LAUSR

Objective: Prostaglandins (PGs) are important active lipids synthesized from arachidonic acid with the participation of cyclooxygenases (COXs) and specific prostaglandin synthases. Prostaglandin E2 (PGE2), the most abundant prostaglandin in the kidney, plays a crucial role in renal homeostasis and the pathogenesis of chronic kidney diseases. Augmented PGE2 signaling that may occur in podocytes during increased fluid flow shear stress as observed during glomerular hyperfiltration, results in glomerular filtration barrier (GFB) permeability defects, ultimately leading to albuminuria. The cellular mechanisms that precede podocyte damage are not fully resolved. Here, we deploy a zebrafish model to study the role of PGE2 signaling in glomerulus and its effects on GFB integrity and function.

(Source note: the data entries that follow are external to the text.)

-- ==== Sys2Proof/Tests/Slice0.lean ====
section
/-! SUPPORT. The model's own tests. Expected values are the spec's: the example words of 30_encoding.md R94, and the vectors of
95_test_vectors.md under its configuration TC1; each theorem names its source. The witness theorems show states and operands that
meet the hypotheses of the statements in Certificates/Slice0/Obligations.lean. -/

namespace Sys2Proof.Tests

open Machine Safety

/-! ### Configurations -/

/-- The entries of TC1's sine table that the vectors use (95_test_vectors.md section 0); 0 elsewhere. -/
def sineEntry : Nat → S16
  | 1 => 201
  | 2 => 402
  | 255 => 32766
  | 256 => 32767
  | 257 => 32766
  | 768 => -32767
  | 1023 => -201
  | _ => 0

/-- TC1's ROM. -/
def tc1Rom : Rom where
  sine := (List.range 1024).map sineEntry
  tri1 := List.replicate 1024 0
  tri10 := List.replicate 1024 1000
  tri100 := (List.range 1024).map fun i => BitVec.ofInt 16 (64 * i - 32768)
  ramp1 := List.replicate 1024 0
  ramp10 := List.replicate 1024 2000
  ramp100 := List.replicate 1024 (-2000)
  trap1 := List.replicate 1024 0
  trap10 := List.replicate 1024 4000
  trap100 := List.replicate 1024 (-4000)
  lutInc := (List.range 12).map (fun i => BitVec.ofNat 32 (0x01000000 + i * 0x00155555)) ++ [0x02000000]

/-- TC1 (95_test_vectors.md section 0). -/
def tc1Params : Params where
  nChannels := 4
  dividerBits := 16
  kOctave := 1536
  incFracBits := 7
  bandBits := 10
  rom := tc1Rom
  p1 := -2000
  p10 := 0
  p100 := 2000
  rampRefOffset := -32678
  rampRefConv := .wrap
  triRef := .default158
  forceSaw := false
  defaultPitch := 0
  defaultShape := .triangle

def tc1 : Config where
  toParams := tc1Params
  wellFormed := by decide +kernel

/-- Another corner of R13: 16 channels, 32-bit dividers, two-entry band tables, `FORCE_SAW`, SATURATE and a device's own
triangle. -/
def cornerParams : Params :=
  { tc1Params with
    nChannels := 16, dividerBits := 32, bandBits := 1, rampRefConv := .saturate, triRef := .pieces ⟨0, -100, 1, 24⟩ [⟨0x80000000, 100, -1, 24⟩], forceSaw := true
    rom :=
      let z := [0x8000#16, 0x7FFF#16]
      { tc1Rom with tri1 := z, tri10 := z, tri100 := z, ramp1 := z, ramp10 := z, ramp100 := z, trap1 := z, trap10 := z,
                    trap100 := z } }

def corner : Config where
  toParams := cornerParams
  wellFormed := by decide +kernel

/-- R13: an ill-formed configuration is refused (`P1 = P10`). -/
theorem test_illFormed_configuration_refused : Config.ofParams { tc1Params with p1 := 0 } = none := by
  refine dif_neg fun h => absurd h.2.2.2.1 (by decide)

/-- A well-formed configuration is accepted. -/
theorem test_wellFormed_configuration_accepted : Config.ofParams tc1Params = some tc1 := dif_pos tc1.wellFormed

/-! ### States -/

/-- TC1 after power-on. -/
def live : State := State.powerOn tc1

/-- TC1 with channel 0's bank given. -/
def withBank (b : Bank) : State := live.setBank 0 b

/-- TC1 halted by a DIVIDER_ZERO fault. -/
def halted : State := live.raise .dividerZero

/-- Where one presented word leads. -/
def after (s : State) (w : Command) : Option State :=
  match step (s.present w) with
  | .next t => some t
  | _ => none

/-- `STATUS` and `RDATA` of the response to one presented word. -/
def response (s : State) (w : Command) : Option (BitVec 4 × U32) :=
  ((after s w).bind (·.responses.getLast?)).map fun r => (responseStatus r, responseData r)

/-- A register of channel 0 after one presented word, as READ_REG would give it. -/
def regAfter (s : State) (w : Command) (r : RegName) : Option U32 :=
  ((after s w).bind (·.bank? 0)).map (readRegister · r)

/-! ### WellFormed smoke tests -/

/-- R82: channel 4 of 4 does not exist. -/
theorem test_wellFormed_refuses_missing_channel : ¬ (Instr.nop 4).WellFormed tc1Params := by decide
/-- R84: a divider of 17 bits does not fit `DIVIDER_BITS = 16`. -/
theorem test_wellFormed_refuses_wide_divider : ¬ (Instr.setDivider 0 65536).WellFormed tc1Params := by decide
/-- R195: shape code 5. -/
theorem test_legal_refuses_shape_code : ¬ (Instr.setShape 0 5).Legal tc1Params := by decide
/-- R199: register number 10. -/
theorem test_legal_refuses_register : ¬ (Instr.readReg 0 10).Legal tc1Params := by decide
/-- R139: divider value 0. -/
theorem test_legal_refuses_zero_divider : ¬ (Instr.setDivider 0 0).Legal tc1Params := by decide
/-- The largest operands are well formed and legal. -/
theorem test_legal_accepts_boundaries : (Instr.setDivider 3 65535).Legal tc1Params ∧ (Instr.setShape 3 4).Legal tc1Params ∧
    (Instr.readReg 3 9).Legal tc1Params := by decide

/-! ### Decoding: words written out from R81, R84 and R85 (the examples of R94, and the edge words of 95 section 2.1) -/

theorem test_decode_nop : decode tc1Params 0x0000000000 = .ok (.nop 0) := by decide
theorem test_decode_init : decode tc1Params 0x1200000000 = .ok (.init 2) := by decide
theorem test_decode_set_pitch : decode tc1Params 0x200000FA00 = .ok (.setPitch 0 (-1536)) := by decide
theorem test_decode_set_shape : decode tc1Params 0x3300000004 = .ok (.setShape 3 4) := by decide
theorem test_decode_set_level : decode tc1Params 0x400000FFFF = .ok (.setLevel 0 65535) := by decide
theorem test_decode_set_divider : decode tc1Params 0x500000FFFF = .ok (.setDivider 0 65535) := by decide
theorem test_decode_set_initial_phase : decode tc1Params 0x60FFFFFFFF = .ok (.setInitialPhase 0 0xFFFFFFFF) := by decide
theorem test_decode_set_divided_pitch : decode tc1Params 0x700000FFFF = .ok (.setDividedPitch 0 (-1)) := by decide
theorem test_decode_step : decode tc1Params 0x8300000000 = .ok (.step 3) := by decide
theorem test_decode_sample : decode tc1Params 0x9000000000 = .ok (.sample 0) := by decide
theorem test_decode_read_reg : decode tc1Params 0xA000000002 = .ok (.readReg 0 2) := by decide
/-- With `DIVIDER_BITS = 32` the `immdiv` form has no reserved bit (R84). -/
theorem test_decode_wide_divider : decode cornerParams 0x5FFFFFFFFF = .ok (.setDivider 15 0xFFFFFFFF) := by decide

/-- R89: opcode first, then channel, then reserved bits. -/
theorem test_decode_order : decode tc1Params 0xBF00000001 = .error .reservedOpcode ∧
    decode tc1Params 0x0F00000001 = .error .noSuchChannel ∧ decode tc1Params 0x0000000001 = .error .reservedBits := by decide
/-- Reserved bits just above each operand (95 section 2.1). -/
theorem test_decode_reserved_bits : decode tc1Params 0x2000010000 = .error .reservedBits ∧
    decode tc1Params 0x4080000000 = .error .reservedBits ∧ decode tc1Params 0x3000000008 = .error .reservedBits ∧
    decode tc1Params 0xA000000010 = .error .reservedBits ∧ decode tc1Params 0x5000010000 = .error .reservedBits := by decide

Design and method: To model the outcome of increased PGE2 signaling in podocytes, zebrafish embryos were exposed to 16,16-dimethyl PGE2 (dmPGE2, 125 μM) or DMSO vehicle after the complete formation of GFB, i.e. from 72 hours post fertilization (hpf) to 96 hpf. To probe the PGE2 pathway, embryos were treated with the selective PGE2 receptor (EP) type 2 (EP2) and EP4 antagonists PF04418948 and ONO-AE3-208 or the COX inhibitor indomethacin. Zebrafish embryos of Tg(fabp10a:gc-EGFP) were used to evaluate the functional role of GFB integrity and albuminuria phenotype, while embryos of Tg(wt1b:EGFP) in combination with angiography using BSA-conjugated AlexaFluor555 allowed glomerular morphological analysis. In vivo stereomicroscopy, confocal laser scanning microscopy, and electron microscopy were used to analyze GFB at cellular as well as ultrastructural level. Statistical analysis was performed using GraphPad software. Results: Stimulation with dmPGE2 causes an albuminuria-like phenotype in zebrafish embryos, mimicking the suggested PGE2 effects during glomerular hyperfiltration in rodent models. The albuminuria-like phenotype could be significantly suppressed by the combined and separate inhibition of the EP2 and EP4 receptors as well as by indomethacin treatment. Although the glomerular ultrastructure appeared unaffected, high-resolution confocal imaging showed impaired podocyte intercalation around the glomerular capillaries after dmPGE2 exposure. Importantly, these specific podocyte defects were restored after blockage of EP2 and EP4. Conclusions: Our results support a role of augmented PGE2/EP2/EP4 signaling in the setting of glomerular hyperfiltration and albuminuria.